**Data section**
++++++++++++++++++++

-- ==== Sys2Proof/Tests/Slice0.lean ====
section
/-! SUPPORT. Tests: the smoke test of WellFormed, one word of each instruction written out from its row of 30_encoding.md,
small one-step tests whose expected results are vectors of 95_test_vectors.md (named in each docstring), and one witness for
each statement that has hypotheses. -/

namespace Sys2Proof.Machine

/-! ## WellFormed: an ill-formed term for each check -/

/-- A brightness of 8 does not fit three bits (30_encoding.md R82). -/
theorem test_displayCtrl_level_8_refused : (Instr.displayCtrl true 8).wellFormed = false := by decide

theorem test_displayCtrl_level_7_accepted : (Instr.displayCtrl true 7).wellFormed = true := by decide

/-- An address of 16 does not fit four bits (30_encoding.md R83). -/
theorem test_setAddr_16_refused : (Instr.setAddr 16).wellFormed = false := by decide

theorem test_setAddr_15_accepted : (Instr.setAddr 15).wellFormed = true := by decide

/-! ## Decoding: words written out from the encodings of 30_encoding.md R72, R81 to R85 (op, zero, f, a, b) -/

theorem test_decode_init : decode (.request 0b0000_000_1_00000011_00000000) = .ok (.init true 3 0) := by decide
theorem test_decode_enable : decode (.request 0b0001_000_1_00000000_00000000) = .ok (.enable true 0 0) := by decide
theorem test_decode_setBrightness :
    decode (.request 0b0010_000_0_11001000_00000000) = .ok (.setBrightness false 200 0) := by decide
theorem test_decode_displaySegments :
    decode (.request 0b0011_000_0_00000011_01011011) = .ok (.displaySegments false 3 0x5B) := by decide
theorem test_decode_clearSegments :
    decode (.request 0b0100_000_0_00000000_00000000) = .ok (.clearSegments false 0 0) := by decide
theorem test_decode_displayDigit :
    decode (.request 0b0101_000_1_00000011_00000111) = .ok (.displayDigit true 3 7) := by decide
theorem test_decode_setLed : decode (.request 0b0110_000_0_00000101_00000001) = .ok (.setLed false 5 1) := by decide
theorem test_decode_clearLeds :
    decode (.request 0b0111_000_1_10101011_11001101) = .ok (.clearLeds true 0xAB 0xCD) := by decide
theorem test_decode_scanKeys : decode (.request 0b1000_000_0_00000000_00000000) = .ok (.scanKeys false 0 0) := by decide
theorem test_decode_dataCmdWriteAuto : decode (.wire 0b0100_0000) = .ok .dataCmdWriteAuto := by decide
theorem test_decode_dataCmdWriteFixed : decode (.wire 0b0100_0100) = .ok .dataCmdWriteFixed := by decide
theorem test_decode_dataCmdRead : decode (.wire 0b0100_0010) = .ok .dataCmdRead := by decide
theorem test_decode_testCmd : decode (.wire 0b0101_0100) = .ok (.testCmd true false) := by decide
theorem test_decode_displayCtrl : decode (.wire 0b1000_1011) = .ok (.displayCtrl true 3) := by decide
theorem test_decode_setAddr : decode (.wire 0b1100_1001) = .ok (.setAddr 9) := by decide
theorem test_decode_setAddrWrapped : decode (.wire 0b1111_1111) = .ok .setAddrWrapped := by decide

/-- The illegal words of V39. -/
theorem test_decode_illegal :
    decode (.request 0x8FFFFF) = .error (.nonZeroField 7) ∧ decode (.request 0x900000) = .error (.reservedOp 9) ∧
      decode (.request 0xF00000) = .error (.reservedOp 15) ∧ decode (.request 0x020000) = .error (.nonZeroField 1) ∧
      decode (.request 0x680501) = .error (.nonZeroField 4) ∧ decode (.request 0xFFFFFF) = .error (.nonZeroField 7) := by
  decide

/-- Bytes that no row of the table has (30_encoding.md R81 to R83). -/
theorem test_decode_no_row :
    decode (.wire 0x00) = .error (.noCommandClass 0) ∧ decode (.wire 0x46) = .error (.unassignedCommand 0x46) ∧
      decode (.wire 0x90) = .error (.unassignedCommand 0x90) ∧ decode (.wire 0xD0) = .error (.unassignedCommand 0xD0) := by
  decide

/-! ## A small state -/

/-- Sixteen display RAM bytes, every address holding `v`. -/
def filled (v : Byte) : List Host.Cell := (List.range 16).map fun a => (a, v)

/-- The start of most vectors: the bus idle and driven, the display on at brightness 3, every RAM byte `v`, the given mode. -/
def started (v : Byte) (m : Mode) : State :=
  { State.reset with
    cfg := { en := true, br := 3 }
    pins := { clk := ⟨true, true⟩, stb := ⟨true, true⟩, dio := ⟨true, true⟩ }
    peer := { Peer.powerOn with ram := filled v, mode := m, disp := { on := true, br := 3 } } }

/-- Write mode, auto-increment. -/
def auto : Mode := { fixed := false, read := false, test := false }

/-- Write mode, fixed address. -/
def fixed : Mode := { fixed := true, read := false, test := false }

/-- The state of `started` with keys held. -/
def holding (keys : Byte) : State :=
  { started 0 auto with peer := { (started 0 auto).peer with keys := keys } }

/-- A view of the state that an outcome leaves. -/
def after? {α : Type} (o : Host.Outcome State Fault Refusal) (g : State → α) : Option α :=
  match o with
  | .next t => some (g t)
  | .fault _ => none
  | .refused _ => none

++++++++++++++++++++

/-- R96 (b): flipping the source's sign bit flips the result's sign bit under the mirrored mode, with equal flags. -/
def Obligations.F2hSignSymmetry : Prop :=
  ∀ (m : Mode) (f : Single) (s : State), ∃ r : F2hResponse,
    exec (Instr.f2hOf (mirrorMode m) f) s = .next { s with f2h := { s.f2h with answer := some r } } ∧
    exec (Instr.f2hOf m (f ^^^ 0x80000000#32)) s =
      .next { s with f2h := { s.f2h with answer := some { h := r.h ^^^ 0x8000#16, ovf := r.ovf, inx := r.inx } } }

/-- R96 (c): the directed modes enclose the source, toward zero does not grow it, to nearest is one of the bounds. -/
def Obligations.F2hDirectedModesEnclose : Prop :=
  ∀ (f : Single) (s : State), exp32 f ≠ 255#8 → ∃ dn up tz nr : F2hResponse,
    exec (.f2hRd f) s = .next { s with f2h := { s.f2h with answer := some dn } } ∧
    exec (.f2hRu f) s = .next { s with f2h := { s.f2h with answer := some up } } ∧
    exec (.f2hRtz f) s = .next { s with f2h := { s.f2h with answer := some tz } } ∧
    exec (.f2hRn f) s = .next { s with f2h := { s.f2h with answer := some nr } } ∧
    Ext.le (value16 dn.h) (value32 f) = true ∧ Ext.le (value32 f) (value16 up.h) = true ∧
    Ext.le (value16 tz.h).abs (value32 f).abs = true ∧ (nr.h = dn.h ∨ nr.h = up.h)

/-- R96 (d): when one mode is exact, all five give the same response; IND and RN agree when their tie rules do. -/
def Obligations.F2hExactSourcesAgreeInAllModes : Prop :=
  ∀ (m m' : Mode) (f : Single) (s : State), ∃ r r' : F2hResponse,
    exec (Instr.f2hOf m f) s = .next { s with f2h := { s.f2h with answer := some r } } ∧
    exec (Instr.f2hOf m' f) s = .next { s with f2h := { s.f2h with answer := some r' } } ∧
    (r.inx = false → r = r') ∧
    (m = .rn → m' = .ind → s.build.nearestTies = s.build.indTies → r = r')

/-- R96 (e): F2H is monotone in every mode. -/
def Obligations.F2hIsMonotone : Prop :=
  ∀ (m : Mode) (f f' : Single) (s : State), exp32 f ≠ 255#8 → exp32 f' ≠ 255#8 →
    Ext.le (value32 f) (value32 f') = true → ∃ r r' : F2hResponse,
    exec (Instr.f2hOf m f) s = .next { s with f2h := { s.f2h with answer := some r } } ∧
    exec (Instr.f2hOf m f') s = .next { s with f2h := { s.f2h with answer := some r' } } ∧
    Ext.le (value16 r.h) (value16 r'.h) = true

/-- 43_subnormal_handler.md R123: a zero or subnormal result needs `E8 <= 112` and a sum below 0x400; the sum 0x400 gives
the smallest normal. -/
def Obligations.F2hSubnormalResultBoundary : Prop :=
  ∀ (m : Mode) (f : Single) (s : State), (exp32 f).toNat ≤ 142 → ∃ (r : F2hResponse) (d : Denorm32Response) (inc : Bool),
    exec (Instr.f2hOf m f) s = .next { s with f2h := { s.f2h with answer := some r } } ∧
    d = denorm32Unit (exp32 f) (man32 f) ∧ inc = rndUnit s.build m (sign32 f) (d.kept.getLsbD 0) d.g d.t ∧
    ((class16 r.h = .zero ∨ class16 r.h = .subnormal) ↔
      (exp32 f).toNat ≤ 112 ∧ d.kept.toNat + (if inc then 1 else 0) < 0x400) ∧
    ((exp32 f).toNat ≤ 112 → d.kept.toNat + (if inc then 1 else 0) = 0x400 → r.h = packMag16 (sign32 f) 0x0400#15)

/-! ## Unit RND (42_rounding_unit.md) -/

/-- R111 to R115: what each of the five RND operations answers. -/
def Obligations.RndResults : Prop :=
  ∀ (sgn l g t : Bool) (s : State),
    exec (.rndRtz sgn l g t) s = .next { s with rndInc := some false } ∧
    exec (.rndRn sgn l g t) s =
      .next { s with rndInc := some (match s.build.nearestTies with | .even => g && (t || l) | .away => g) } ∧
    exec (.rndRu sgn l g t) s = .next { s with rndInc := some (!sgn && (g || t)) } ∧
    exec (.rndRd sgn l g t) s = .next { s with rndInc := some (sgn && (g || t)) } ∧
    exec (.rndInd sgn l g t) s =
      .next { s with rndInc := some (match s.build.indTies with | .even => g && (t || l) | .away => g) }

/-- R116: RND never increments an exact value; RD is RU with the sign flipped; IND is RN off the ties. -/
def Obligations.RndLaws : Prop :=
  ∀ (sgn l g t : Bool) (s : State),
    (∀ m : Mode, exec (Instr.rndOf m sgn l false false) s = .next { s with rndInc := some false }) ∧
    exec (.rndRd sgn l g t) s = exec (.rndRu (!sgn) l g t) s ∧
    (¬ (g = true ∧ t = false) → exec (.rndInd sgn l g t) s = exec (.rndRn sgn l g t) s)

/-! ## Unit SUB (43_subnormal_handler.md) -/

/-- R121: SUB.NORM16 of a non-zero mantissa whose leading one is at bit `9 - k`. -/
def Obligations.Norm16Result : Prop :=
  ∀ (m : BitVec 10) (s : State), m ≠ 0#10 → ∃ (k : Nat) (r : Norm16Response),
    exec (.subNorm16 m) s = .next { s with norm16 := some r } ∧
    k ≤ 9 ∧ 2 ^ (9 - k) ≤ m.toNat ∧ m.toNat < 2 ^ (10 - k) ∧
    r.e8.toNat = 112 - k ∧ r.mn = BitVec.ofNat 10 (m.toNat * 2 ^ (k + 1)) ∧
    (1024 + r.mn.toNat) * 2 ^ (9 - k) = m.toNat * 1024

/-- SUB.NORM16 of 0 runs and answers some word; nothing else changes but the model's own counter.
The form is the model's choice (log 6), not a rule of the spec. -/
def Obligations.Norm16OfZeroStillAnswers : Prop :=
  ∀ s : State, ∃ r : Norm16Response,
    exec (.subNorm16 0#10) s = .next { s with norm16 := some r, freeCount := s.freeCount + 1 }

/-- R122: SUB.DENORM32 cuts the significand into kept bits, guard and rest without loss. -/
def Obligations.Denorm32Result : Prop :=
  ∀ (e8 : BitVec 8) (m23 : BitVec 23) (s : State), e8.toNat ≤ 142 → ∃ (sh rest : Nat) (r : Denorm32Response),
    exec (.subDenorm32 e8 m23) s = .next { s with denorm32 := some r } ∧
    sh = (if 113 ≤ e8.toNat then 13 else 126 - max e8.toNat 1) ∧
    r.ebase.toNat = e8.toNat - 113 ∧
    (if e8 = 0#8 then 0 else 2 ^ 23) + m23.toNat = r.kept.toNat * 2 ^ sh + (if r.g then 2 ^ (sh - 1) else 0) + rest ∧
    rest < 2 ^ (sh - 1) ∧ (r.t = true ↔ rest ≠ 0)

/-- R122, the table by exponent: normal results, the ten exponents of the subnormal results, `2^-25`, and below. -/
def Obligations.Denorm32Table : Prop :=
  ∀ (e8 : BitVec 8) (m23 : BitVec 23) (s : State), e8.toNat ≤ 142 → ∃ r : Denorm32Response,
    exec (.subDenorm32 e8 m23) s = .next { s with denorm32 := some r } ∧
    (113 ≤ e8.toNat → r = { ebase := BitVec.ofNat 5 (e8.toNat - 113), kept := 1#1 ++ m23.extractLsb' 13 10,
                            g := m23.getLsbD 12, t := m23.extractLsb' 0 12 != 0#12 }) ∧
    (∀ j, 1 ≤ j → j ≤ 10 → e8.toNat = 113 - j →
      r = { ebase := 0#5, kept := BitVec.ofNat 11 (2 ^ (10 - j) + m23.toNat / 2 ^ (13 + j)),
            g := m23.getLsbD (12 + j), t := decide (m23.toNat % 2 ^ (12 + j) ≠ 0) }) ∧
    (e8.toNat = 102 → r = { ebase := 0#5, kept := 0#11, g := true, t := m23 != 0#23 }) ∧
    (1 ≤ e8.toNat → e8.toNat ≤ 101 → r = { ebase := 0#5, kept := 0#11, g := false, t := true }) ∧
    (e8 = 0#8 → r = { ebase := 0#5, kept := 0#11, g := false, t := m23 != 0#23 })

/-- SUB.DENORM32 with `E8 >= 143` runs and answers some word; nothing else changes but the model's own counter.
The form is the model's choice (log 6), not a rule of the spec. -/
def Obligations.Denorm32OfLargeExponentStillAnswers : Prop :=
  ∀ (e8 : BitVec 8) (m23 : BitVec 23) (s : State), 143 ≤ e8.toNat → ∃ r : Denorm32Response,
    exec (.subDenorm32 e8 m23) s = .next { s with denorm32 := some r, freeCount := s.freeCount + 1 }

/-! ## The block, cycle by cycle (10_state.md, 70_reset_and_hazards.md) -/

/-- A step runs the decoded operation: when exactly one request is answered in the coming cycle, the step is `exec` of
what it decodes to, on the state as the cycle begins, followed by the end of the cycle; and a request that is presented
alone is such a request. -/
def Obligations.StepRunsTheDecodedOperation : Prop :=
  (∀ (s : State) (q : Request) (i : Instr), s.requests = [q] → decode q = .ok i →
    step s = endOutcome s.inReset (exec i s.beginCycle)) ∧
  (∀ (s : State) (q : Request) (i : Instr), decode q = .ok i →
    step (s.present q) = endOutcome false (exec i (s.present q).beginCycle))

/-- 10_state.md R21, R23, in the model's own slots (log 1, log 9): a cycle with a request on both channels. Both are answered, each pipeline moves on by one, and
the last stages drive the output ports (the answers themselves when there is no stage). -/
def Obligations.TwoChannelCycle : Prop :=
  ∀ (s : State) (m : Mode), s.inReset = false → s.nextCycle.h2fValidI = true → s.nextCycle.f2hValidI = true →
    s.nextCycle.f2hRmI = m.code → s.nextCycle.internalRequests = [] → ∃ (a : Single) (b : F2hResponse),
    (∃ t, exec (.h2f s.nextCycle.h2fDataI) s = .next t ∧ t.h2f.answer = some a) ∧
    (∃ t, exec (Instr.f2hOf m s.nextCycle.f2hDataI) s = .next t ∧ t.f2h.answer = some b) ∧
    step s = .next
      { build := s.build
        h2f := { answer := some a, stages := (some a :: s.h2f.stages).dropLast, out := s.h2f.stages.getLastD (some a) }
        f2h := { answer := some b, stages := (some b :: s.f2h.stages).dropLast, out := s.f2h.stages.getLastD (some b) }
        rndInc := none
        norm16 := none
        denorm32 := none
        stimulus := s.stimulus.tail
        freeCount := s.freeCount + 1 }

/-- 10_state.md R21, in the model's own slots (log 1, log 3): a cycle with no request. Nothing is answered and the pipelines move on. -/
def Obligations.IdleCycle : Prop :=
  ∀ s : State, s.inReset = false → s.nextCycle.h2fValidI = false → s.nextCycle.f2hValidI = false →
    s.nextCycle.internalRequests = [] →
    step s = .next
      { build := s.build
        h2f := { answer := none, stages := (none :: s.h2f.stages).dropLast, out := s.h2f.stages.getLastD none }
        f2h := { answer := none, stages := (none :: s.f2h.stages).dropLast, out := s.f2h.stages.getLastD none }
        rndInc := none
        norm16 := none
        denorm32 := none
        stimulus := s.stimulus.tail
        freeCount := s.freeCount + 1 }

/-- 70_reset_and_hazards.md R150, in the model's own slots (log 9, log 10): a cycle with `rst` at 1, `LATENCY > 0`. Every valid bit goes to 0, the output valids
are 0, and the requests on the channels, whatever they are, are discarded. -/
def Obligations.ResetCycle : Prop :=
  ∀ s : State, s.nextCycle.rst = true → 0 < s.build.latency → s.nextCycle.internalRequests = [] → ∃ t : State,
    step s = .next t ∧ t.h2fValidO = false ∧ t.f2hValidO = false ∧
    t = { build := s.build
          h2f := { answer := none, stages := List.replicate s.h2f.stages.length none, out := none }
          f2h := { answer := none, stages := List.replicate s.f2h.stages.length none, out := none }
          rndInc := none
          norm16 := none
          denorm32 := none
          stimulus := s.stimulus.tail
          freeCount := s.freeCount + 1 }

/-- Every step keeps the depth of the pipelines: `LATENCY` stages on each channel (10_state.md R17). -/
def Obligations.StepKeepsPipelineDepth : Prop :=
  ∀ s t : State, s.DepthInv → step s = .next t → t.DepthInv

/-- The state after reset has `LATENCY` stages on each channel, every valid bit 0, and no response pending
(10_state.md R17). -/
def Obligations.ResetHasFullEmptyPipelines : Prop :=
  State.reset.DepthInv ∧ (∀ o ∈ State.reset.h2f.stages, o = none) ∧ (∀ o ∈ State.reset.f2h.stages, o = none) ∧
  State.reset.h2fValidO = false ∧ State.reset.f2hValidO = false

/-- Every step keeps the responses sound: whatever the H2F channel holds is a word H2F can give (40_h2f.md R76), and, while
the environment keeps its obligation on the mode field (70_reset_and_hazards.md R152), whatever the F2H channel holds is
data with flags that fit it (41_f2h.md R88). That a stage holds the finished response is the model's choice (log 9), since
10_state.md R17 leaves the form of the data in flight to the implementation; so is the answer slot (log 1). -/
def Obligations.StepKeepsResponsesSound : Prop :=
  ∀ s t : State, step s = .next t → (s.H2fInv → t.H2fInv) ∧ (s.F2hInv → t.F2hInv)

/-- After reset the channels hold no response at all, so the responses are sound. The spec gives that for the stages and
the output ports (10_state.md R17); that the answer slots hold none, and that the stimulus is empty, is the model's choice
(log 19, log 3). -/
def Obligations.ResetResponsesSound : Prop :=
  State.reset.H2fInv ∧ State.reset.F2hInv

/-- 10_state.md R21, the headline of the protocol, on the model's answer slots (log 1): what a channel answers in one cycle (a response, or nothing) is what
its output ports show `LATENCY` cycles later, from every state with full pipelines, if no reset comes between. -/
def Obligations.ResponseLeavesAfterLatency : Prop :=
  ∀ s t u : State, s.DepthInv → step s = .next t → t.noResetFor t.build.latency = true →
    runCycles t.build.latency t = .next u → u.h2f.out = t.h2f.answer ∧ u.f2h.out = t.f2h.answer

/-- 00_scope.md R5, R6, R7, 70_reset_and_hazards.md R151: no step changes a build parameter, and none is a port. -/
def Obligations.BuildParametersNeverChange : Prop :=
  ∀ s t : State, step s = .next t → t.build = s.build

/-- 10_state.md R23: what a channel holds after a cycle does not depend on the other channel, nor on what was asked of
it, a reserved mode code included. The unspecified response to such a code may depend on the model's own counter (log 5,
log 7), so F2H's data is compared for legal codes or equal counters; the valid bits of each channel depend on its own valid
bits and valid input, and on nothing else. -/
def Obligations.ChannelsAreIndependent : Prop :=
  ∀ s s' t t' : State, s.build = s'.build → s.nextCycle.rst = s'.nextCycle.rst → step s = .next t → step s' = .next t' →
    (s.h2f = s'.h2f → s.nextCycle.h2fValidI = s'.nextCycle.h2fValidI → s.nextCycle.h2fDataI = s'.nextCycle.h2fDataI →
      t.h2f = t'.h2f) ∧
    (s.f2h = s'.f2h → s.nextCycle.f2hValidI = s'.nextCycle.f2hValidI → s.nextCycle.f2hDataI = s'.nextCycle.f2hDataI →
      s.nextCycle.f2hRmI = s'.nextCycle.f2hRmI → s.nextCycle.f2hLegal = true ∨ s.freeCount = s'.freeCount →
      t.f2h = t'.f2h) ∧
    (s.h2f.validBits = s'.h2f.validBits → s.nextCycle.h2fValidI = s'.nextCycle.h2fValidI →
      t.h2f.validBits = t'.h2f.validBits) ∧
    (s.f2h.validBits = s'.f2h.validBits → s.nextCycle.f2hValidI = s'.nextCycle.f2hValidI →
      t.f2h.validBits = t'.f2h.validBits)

++++++++++++++++++++

**What you should do**
Output exactly one stretch of the listing: from the line containing "R76), and, while" through the line containing "is a port. -/", both end lines included.

**Solution to the exercise**
/-- Every step keeps the responses sound: whatever the H2F channel holds is a word H2F can give (40_h2f.md R76), and, while
the environment keeps its obligation on the mode field (70_reset_and_hazards.md R152), whatever the F2H channel holds is
data with flags that fit it (41_f2h.md R88). That a stage holds the finished response is the model's choice (log 9), since
10_state.md R17 leaves the form of the data in flight to the implementation; so is the answer slot (log 1). -/
def Obligations.StepKeepsResponsesSound : Prop :=
  ∀ s t : State, step s = .next t → (s.H2fInv → t.H2fInv) ∧ (s.F2hInv → t.F2hInv)

/-- After reset the channels hold no response at all, so the responses are sound. The spec gives that for the stages and
the output ports (10_state.md R17); that the answer slots hold none, and that the stimulus is empty, is the model's choice
(log 19, log 3). -/
def Obligations.ResetResponsesSound : Prop :=
  State.reset.H2fInv ∧ State.reset.F2hInv

/-- 10_state.md R21, the headline of the protocol, on the model's answer slots (log 1): what a channel answers in one cycle (a response, or nothing) is what
its output ports show `LATENCY` cycles later, from every state with full pipelines, if no reset comes between. -/
def Obligations.ResponseLeavesAfterLatency : Prop :=
  ∀ s t u : State, s.DepthInv → step s = .next t → t.noResetFor t.build.latency = true →
    runCycles t.build.latency t = .next u → u.h2f.out = t.h2f.answer ∧ u.f2h.out = t.f2h.answer

/-- 00_scope.md R5, R6, R7, 70_reset_and_hazards.md R151: no step changes a build parameter, and none is a port. -/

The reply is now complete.